The beach at Gott Bay, Tiree.Before too long the dingy was unpacked, inflated, the motor mounted and we were chugging our way toward the beach. The houses on the island were sprinkled like dice thrown on a table top. Green fields (full of flowers) covered the spaces in between. With bare feet we set off to find the other side of the island.

 

 

 

 

 

 

 

 

Flowers and sheep (oh, and the sun decided to make an appearance too).It should have been easy, the chart showing only one 'road', but once on shore we were presented with several tracks all heading in the general direction of the Atlantic. It goes without saying that we (maybe I should say 'I') picked the wrong one. Instead of retracing our steps we (in fact I should say 'Ben') decided to lead us across country. Peat bog and pasture was the theme for the next hour or so. Still in bare feet it felt good to walk over. Wild lilies, orchids, heather and many other beautiful things - I feel ashamed I cannot put a name to them. There were also a large variety of birds we had not yet seen and a good many hares (apparently there are no rabbits or foxes on Tiree).

 

 

The Atlantic side of Tiree.

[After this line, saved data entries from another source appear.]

-- ==== Sys2Proof/Machine/Poison.lean ====
section
/-! DEFINITION. Commands that read buffers, and what happens where one meets a poisoned word: in a core store the command is
fault-killed, in a lower tier it fails with 0x0684, and nothing is computed on the word (R162, R435, R436). Log entries are
notes/assumptions/<n>.md. -/

namespace Sys2Proof.Machine

open Sys2Proof

/-! ## What a command reads -/

/-- The buffers of a train bind that a REED or a merge reads: A with its row scales in phase one, B with its own in phase
two (R210). A serve working copy is no buffer. -/
def trainReads (s : State) (c : Cmd) (first second : Bool) : List (Nat × Nat × Nat) :=
  (covered c.bytes).flatMap fun g =>
    match (FMap.get? s.ctxs (laneCtx c.bytes g)).bind fun x => (ctxTarget x (rLayer c.bytes)).map fun t => (x, t) with
    | none => []
    | some (x, t) =>
      if x.serve then []
      else (if first then [(t.wqA, 0, x.rank * t.k), (t.wqA, trainScales (x.rank * t.k), 4 * x.rank)] else [])
        ++ (if second then [(t.wqB, 0, t.nf * x.rank), (t.wqB, trainScales (t.nf * x.rank), 4 * t.nf)] else [])

/-- The whole reach of the command in the buffer of each field (R122). -/
def fieldReads (s : State) (Q : Queue) (c : Cmd) (fields : List Nat) : List (Nat × Nat × Nat) :=
  fields.map fun o => (rH c.bytes o, 0, reachOf s c.bytes (c.op = 4 && (accOf s Q c).isSome) (fun o => (seen Q c (rH c.bytes o)).read 0 64) o)

/-- What a command other than VECTOR reads, as handle, offset and length. An add of MOVE into an accumulator reads its
header, and every element where it is the step's last contribution. -/
def readsOf (s : State) (Q : Queue) (c : Cmd) : List (Nat × Nat × Nat) :=
  let r := c.bytes
  match c.op with
  | 1 =>
    let merges := rH r 56 = 0 && !aZeroK r
    fieldReads s Q c ((if aZeroK r then [] else [16, 20]) ++ (if aCarryIn r && !aGrouped r then [28] else []) ++ [32, 56])
      ++ trainReads s c merges (!aZeroK r)
  | 3 =>
    match field r 16 1 with
    | 1 => fieldReads s Q c [24, 28, 36]
    | 2 => fieldReads s Q c [24] ++ trainReads s c false true
    | 3 => fieldReads s Q c [24, 20, 36]
    | _ => fieldReads s Q c [20] ++ trainReads s c true false
  | 4 =>
    let h := (seen Q c (mDst r)).read 0 64
    let acc := (usedBuf s c (bufKey Q.part (hIndex (mDst r)))).any fun b => b.tier = 1 && b.cls = 3
    let rows (h off stride : Nat) : List (Nat × Nat × Nat) := (List.range (mRows r)).map fun i => (h, off + i * stride, mLength r)
    (if mSrcModule r = 0 then rows (mSrc r) (mSrcOff r) (mSrcStride r) else [])
      ++ (if field r 16 1 = 1 && mDstModule r = 0 then rows (mDst r) (mDstOff r) (mDstStride r) else [])
      ++ (if field r 16 1 = 1 && mDstModule r = 0 && acc then
            [(mDst r, 0, if hArrived h + 1 = hExpected h then 64 + 8 * (hRows h * hCols h) else 64)] else [])
  | 7 =>
    if (Q.job.bind (jobAt s)).any fun J => J.window = .committed then
      fieldReads s Q c [16, 20, 24, 28, 36, 40, 44, 60] ++ [(rH r 32, roundUp (wElems r) 65536, 4 * wRows r)]
    else []
  | 13 => fieldReads s Q c [16]
  | _ => []

/-- The first poisoned word that a command other than VECTOR reads. -/
def poisonMet (s : State) (Q : Queue) (c : Cmd) : Option (Nat × Nat) :=
  if s.rel.poison = [] then none
  else (readsOf s Q c).findSome? fun x => if x.1 = 0 then none else poisonIn s Q c (bufKey Q.part (hIndex x.1)) x.2.1 x.2.2

/-! ## What follows -/

/-- The memory channel that holds a word of a buffer in a lower tier. An uncorrectable error does not look at its row. -/
def wordUnit (s : State) (w : Nat × Nat) : Option MemUnit :=
  (FMap.get? s.bufs w.1).bind fun b =>
    let (tier, addr) := homeOf s w.1 b
    match tier with
    | 0 => none
    | 1 =>
      let l := hbmTouched s (keyPart w.1) w.1 addr (8 * w.2) (8 * w.2 + 8) b
      (l[w.2 / 64 % l.length]?).map fun ch => .hbm (ch / 32) (ch % 32) 0
    | _ => ((capTouched s (keyPart w.1) addr (8 * w.2) (8 * w.2 + 8)).head?).map fun ch => .lpddr ch 0

/-- A command meets a poisoned word: a fault kill in a core store; in a lower tier 0x0684, and an uncorrectable error of the
channel (R162, R435, R436). -/
def meetPoison (s : State) (q uid : Nat) (w : Nat × Nat) : State :=
  match FMap.get? s.bufs w.1 with
  | none => s
  | some b =>
    if b.tier = 0 then uncorrectable s b.core (some q) none
    else (wordUnit s w).elim (fail s q uid 0x0684) (channelError (fail s q uid 0x0684))

/-- A row runs its command where no poisoned word stands in what it reads. -/
def unlessPoisoned (s : State) (q : Nat) (sel : Option (Queue × Cmd)) (run : State) : State :=
  match sel with
  | none => run
  | some (Q, c) =>
    match poisonMet s Q c with
    | none => run
    | some w => meetPoison s q c.uid w

/-- An instruction of a core's VECTOR command runs where it meets no poisoned word. -/
def vecUnlessPoisoned (s : State) (core : Nat) (met : Option (Nat × Nat)) (run : State) : State :=
  match met, vecOwner s core with
  | some w, some (q, _, c) => meetPoison s q c.uid w
  | _, _ => run

/-- The oldest running VECTOR of a queue runs on; where it stops before an instruction that reads a poisoned word, it meets
that word. -/
def vecUntilPoison (s : State) (q : Nat) : State :=
  match (queueAt s q).bind fun Q => runningCmd Q fun c => c.op = 2 with
  | none => s
  | some c =>
    let t := runVector s q
    if (vecOf t c.core).owner = some (q, c.uid) then vecUnlessPoisoned t c.core (vecMet t c.core) t else t

/-! ## Meanings -/

/-- ARRAY (R112). -/
def execArray (q : Nat) (s : State) : Result :=
  .next (unlessPoisoned s q ((arrayCmd s q).map fun x => (x.1, x.2.1)) (runArray s q))
/-- VECTOR (R113). -/
def execVector (q : Nat) (s : State) : Result := .next (vecUntilPoison s q)
/-- VLD (R81). -/
def execVld (core : Nat) (a : VArgs) (s : State) : Result :=
  .next (vecUnlessPoisoned s core (vecLoadMet 2048 core a s) (vecLoad 2048 (fun _ bs => words32 bs) core a s))
/-- VST (R81, R82). -/
def execVst (core : Nat) (a : VArgs) (s : State) : Result :=
  .next (vecUnlessPoisoned s core (vecStoreMet 4 core a s) (vecSt core a s))
/-- VLD8. -/
def execVld8 (core : Nat) (a : VArgs) (s : State) : Result :=
  .next (vecUnlessPoisoned s core (vecLoadMet 512 core a s) (vecLoad 512 (vecDequant a) core a s))
/-- VST8 (R82). -/
def execVst8 (core : Nat) (a : VArgs) (s : State) : Result :=
  .next (vecUnlessPoisoned s core (vecStoreMet 1 core a s) (vecSt8 core a s))
/-- REED KIND 1: dB += δᵀ·u (R114). -/
def execReedUpGradient (q : Nat) (s : State) : Result :=
  .next (unlessPoisoned s q ((reedCmd s q 1).map fun x => (x.1, x.2.1)) (runGradient s q 1))
/-- REED KIND 2 (R114). -/
def execReedRankGradient (q : Nat) (s : State) : Result :=
  .next (unlessPoisoned s q ((reedCmd s q 2).map fun x => (x.1, x.2.1)) (runRankGradient s q))
/-- REED KIND 3: dA += δu_qᵀ·x (R114). -/
def execReedDownGradient (q : Nat) (s : State) : Result :=
  .next (unlessPoisoned s q ((reedCmd s q 3).map fun x => (x.1, x.2.1)) (runGradient s q 3))
/-- REED KIND 4 (R88, R114). -/
def execReedForwardPhaseOne (q : Nat) (s : State) : Result :=
  .next (unlessPoisoned s q ((reedCmd s q 4).map fun x => (x.1, x.2.1)) (runPhaseOne s q))
/-- MOVE KIND 0 (R115). -/
def execMoveCopy (q : Nat) (s : State) : Result := .next (unlessPoisoned s q (moveCmd s q 0) (runMove s q 0))
/-- MOVE KIND 1 (R115, R34). -/
def execMoveIntegerAdd (q : Nat) (s : State) : Result := .next (unlessPoisoned s q (moveCmd s q 1) (runMove s q 1))
/-- SWEEP (R117). -/
def execSweep (q : Nat) (s : State) : Result :=
  .next (unlessPoisoned s q ((queueAt s q).bind fun Q => (runningCmd Q fun c => c.op = 7).map fun c => (Q, c)) (runSweep s q))
/-- STEP (R220). -/
def execStep (q : Nat) (s : State) : Result := .next (unlessPoisoned s q (stepOf s q) (runStep s q))

end Sys2Proof.Machine
end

The Outer Hebrides can just be seen in the distant background - some  25 miles away.Eventually we reached the other side of the island and were still hopeful of finding the 'ringing stone of Vaul' (a glacial erratic that bongs when struck). After talking to someone it seemed it was still a good few miles away. By now it was approaching six o'clock and the three of us were all very aware that in just a few minutes we would be ravenously hungry. It was a sad but an easy choice to turn for home. By nine o'clock (post repas) we knew we had made the right choice.

 

 

 

 

 

 

 

Further thoughts - looking at the photo's and reflecting back on the day - it is strange to see the grey of the morning, the tourists and the town and then contrast it to the bright sunny afternoon of flowers and grasses, sheep and beaches, bare feet and laughter. This was another turning point, another change of mood, something else special. I can no longer talk about these things in the sense of a 'trip' or 'journey' for it no longer seems like this - what we are now doing seems like a way of life. It feels such a long time since I was in the routine of daily life in the south east of England - and so much the better!